- DATASET RECORDS -
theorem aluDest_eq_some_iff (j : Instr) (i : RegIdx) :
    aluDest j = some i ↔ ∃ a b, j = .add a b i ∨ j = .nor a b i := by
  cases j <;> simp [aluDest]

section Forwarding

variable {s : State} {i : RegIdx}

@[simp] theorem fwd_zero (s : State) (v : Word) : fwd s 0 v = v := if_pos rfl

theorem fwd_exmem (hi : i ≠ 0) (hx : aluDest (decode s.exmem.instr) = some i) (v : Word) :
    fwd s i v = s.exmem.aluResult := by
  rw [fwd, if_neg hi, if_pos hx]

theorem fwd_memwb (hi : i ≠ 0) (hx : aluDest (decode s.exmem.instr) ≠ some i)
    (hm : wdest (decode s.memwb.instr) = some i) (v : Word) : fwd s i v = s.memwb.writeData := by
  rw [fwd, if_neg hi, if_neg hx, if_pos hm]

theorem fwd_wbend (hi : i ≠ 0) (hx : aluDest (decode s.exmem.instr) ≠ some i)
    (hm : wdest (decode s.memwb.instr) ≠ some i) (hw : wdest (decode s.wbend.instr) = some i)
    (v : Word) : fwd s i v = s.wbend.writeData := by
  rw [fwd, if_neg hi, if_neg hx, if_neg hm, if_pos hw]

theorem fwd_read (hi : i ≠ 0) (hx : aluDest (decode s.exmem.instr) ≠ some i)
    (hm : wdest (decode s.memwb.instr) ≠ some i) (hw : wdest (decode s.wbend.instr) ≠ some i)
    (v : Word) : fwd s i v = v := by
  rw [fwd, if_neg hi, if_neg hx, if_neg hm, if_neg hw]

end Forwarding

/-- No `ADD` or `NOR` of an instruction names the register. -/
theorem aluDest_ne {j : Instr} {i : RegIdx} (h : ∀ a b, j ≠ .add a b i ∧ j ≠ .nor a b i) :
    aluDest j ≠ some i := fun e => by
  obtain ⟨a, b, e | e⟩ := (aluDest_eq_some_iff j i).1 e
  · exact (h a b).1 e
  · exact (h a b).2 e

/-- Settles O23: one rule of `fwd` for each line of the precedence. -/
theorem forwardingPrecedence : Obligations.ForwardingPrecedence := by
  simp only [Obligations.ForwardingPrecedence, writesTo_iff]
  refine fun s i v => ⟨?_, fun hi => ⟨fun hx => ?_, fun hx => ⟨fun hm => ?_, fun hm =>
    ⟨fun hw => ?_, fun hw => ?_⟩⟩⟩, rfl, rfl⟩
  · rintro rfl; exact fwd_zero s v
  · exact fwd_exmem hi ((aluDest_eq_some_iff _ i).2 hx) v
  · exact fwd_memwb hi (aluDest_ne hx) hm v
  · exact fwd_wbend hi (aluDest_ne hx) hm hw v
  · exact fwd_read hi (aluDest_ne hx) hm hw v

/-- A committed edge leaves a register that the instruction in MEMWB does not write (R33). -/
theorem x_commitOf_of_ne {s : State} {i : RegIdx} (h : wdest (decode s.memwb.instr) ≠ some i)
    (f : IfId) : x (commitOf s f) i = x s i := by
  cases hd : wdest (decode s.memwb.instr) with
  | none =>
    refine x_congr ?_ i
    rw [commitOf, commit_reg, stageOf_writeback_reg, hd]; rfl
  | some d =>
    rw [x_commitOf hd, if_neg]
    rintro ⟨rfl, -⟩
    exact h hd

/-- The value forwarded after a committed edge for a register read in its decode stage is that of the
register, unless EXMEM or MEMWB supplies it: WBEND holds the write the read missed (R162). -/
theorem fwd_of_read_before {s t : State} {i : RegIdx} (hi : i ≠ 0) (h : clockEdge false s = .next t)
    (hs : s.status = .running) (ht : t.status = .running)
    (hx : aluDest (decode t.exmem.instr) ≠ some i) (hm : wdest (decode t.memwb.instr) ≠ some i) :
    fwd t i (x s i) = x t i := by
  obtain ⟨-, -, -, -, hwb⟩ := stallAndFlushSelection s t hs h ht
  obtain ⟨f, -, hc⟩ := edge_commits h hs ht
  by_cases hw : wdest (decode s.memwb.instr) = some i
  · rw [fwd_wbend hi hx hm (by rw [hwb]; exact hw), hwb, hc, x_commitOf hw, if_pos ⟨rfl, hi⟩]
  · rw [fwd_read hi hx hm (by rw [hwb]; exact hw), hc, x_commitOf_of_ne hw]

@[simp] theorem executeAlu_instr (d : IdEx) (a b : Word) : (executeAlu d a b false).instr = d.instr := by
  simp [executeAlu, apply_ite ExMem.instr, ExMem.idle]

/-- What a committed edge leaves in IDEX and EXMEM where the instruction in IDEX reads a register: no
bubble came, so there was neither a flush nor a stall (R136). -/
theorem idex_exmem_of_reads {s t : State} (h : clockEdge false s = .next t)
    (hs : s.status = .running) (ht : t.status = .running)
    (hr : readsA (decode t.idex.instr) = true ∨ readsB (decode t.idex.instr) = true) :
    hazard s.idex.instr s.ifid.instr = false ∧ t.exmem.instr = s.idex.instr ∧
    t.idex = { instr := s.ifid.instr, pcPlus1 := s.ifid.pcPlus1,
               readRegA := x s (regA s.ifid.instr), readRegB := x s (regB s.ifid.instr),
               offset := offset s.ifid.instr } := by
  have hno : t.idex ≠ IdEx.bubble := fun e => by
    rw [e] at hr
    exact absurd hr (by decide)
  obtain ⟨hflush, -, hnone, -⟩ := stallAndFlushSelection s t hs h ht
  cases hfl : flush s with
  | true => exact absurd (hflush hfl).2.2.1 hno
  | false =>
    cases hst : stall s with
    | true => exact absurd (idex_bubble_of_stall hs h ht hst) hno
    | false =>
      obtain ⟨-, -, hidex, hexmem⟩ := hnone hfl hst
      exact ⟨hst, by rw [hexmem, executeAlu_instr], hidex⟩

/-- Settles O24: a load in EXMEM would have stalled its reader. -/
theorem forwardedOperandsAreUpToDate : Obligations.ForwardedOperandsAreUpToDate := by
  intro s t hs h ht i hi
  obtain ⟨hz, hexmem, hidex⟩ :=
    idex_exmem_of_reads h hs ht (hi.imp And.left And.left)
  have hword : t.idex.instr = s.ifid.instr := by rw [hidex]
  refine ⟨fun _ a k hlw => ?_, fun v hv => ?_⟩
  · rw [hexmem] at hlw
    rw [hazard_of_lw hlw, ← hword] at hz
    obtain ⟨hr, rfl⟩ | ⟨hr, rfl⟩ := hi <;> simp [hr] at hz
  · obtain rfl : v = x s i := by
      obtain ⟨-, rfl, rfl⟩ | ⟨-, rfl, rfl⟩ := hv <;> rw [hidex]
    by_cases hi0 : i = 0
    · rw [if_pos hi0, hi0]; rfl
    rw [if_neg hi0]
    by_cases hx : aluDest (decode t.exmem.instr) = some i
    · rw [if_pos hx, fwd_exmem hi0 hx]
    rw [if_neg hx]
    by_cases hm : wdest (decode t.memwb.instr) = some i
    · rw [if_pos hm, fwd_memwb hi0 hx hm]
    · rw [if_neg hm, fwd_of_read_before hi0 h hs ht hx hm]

- PROBLEM TO WORK ON -
Every record above is to be transcribed exactly as written.

- ANSWER BELOW -
theorem aluDest_eq_some_iff (j : Instr) (i : RegIdx) :
    aluDest j = some i ↔ ∃ a b, j = .add a b i ∨ j = .nor a b i := by
  cases j <;> simp [aluDest]

section Forwarding

variable {s : State} {i : RegIdx}

@[simp] theorem fwd_zero (s : State) (v : Word) : fwd s 0 v = v := if_pos rfl

theorem fwd_exmem (hi : i ≠ 0) (hx : aluDest (decode s.exmem.instr) = some i) (v : Word) :
    fwd s i v = s.exmem.aluResult := by
  rw [fwd, if_neg hi, if_pos hx]

theorem fwd_memwb (hi : i ≠ 0) (hx : aluDest (decode s.exmem.instr) ≠ some i)
    (hm : wdest (decode s.memwb.instr) = some i) (v : Word) : fwd s i v = s.memwb.writeData := by
  rw [fwd, if_neg hi, if_neg hx, if_pos hm]

theorem fwd_wbend (hi : i ≠ 0) (hx : aluDest (decode s.exmem.instr) ≠ some i)
    (hm : wdest (decode s.memwb.instr) ≠ some i) (hw : wdest (decode s.wbend.instr) = some i)
    (v : Word) : fwd s i v = s.wbend.writeData := by
  rw [fwd, if_neg hi, if_neg hx, if_neg hm, if_pos hw]

theorem fwd_read (hi : i ≠ 0) (hx : aluDest (decode s.exmem.instr) ≠ some i)
    (hm : wdest (decode s.memwb.instr) ≠ some i) (hw : wdest (decode s.wbend.instr) ≠ some i)
    (v : Word) : fwd s i v = v := by
  rw [fwd, if_neg hi, if_neg hx, if_neg hm, if_neg hw]

end Forwarding

/-- No `ADD` or `NOR` of an instruction names the register. -/
theorem aluDest_ne {j : Instr} {i : RegIdx} (h : ∀ a b, j ≠ .add a b i ∧ j ≠ .nor a b i) :
    aluDest j ≠ some i := fun e => by
  obtain ⟨a, b, e | e⟩ := (aluDest_eq_some_iff j i).1 e
  · exact (h a b).1 e
  · exact (h a b).2 e

/-- Settles O23: one rule of `fwd` for each line of the precedence. -/
theorem forwardingPrecedence : Obligations.ForwardingPrecedence := by
  simp only [Obligations.ForwardingPrecedence, writesTo_iff]
  refine fun s i v => ⟨?_, fun hi => ⟨fun hx => ?_, fun hx => ⟨fun hm => ?_, fun hm =>
    ⟨fun hw => ?_, fun hw => ?_⟩⟩⟩, rfl, rfl⟩
  · rintro rfl; exact fwd_zero s v
  · exact fwd_exmem hi ((aluDest_eq_some_iff _ i).2 hx) v
  · exact fwd_memwb hi (aluDest_ne hx) hm v
  · exact fwd_wbend hi (aluDest_ne hx) hm hw v
  · exact fwd_read hi (aluDest_ne hx) hm hw v

/-- A committed edge leaves a register that the instruction in MEMWB does not write (R33). -/
theorem x_commitOf_of_ne {s : State} {i : RegIdx} (h : wdest (decode s.memwb.instr) ≠ some i)
    (f : IfId) : x (commitOf s f) i = x s i := by
  cases hd : wdest (decode s.memwb.instr) with
  | none =>
    refine x_congr ?_ i
    rw [commitOf, commit_reg, stageOf_writeback_reg, hd]; rfl
  | some d =>
    rw [x_commitOf hd, if_neg]
    rintro ⟨rfl, -⟩
    exact h hd

/-- The value forwarded after a committed edge for a register read in its decode stage is that of the
register, unless EXMEM or MEMWB supplies it: WBEND holds the write the read missed (R162). -/
theorem fwd_of_read_before {s t : State} {i : RegIdx} (hi : i ≠ 0) (h : clockEdge false s = .next t)
    (hs : s.status = .running) (ht : t.status = .running)
    (hx : aluDest (decode t.exmem.instr) ≠ some i) (hm : wdest (decode t.memwb.instr) ≠ some i) :
    fwd t i (x s i) = x t i := by
  obtain ⟨-, -, -, -, hwb⟩ := stallAndFlushSelection s t hs h ht
  obtain ⟨f, -, hc⟩ := edge_commits h hs ht
  by_cases hw : wdest (decode s.memwb.instr) = some i
  · rw [fwd_wbend hi hx hm (by rw [hwb]; exact hw), hwb, hc, x_commitOf hw, if_pos ⟨rfl, hi⟩]
  · rw [fwd_read hi hx hm (by rw [hwb]; exact hw), hc, x_commitOf_of_ne hw]

@[simp] theorem executeAlu_instr (d : IdEx) (a b : Word) : (executeAlu d a b false).instr = d.instr := by
  simp [executeAlu, apply_ite ExMem.instr, ExMem.idle]

/-- What a committed edge leaves in IDEX and EXMEM where the instruction in IDEX reads a register: no
bubble came, so there was neither a flush nor a stall (R136). -/
theorem idex_exmem_of_reads {s t : State} (h : clockEdge false s = .next t)
    (hs : s.status = .running) (ht : t.status = .running)
    (hr : readsA (decode t.idex.instr) = true ∨ readsB (decode t.idex.instr) = true) :
    hazard s.idex.instr s.ifid.instr = false ∧ t.exmem.instr = s.idex.instr ∧
    t.idex = { instr := s.ifid.instr, pcPlus1 := s.ifid.pcPlus1,
               readRegA := x s (regA s.ifid.instr), readRegB := x s (regB s.ifid.instr),
               offset := offset s.ifid.instr } := by
  have hno : t.idex ≠ IdEx.bubble := fun e => by
    rw [e] at hr
    exact absurd hr (by decide)
  obtain ⟨hflush, -, hnone, -⟩ := stallAndFlushSelection s t hs h ht
  cases hfl : flush s with
  | true => exact absurd (hflush hfl).2.2.1 hno
  | false =>
    cases hst : stall s with
    | true => exact absurd (idex_bubble_of_stall hs h ht hst) hno
    | false =>
      obtain ⟨-, -, hidex, hexmem⟩ := hnone hfl hst
      exact ⟨hst, by rw [hexmem, executeAlu_instr], hidex⟩

/-- Settles O24: a load in EXMEM would have stalled its reader. -/
theorem forwardedOperandsAreUpToDate : Obligations.ForwardedOperandsAreUpToDate := by
  intro s t hs h ht i hi
  obtain ⟨hz, hexmem, hidex⟩ :=
    idex_exmem_of_reads h hs ht (hi.imp And.left And.left)
  have hword : t.idex.instr = s.ifid.instr := by rw [hidex]
  refine ⟨fun _ a k hlw => ?_, fun v hv => ?_⟩
  · rw [hexmem] at hlw
    rw [hazard_of_lw hlw, ← hword] at hz
    obtain ⟨hr, rfl⟩ | ⟨hr, rfl⟩ := hi <;> simp [hr] at hz
  · obtain rfl : v = x s i := by
      obtain ⟨-, rfl, rfl⟩ | ⟨-, rfl, rfl⟩ := hv <;> rw [hidex]
    by_cases hi0 : i = 0
    · rw [if_pos hi0, hi0]; rfl
    rw [if_neg hi0]
    by_cases hx : aluDest (decode t.exmem.instr) = some i
    · rw [if_pos hx, fwd_exmem hi0 hx]
    rw [if_neg hx]
    by_cases hm : wdest (decode t.memwb.instr) = some i
    · rw [if_pos hm, fwd_memwb hi0 hx hm]
    · rw [if_neg hm, fwd_of_read_before hi0 h hs ht hx hm]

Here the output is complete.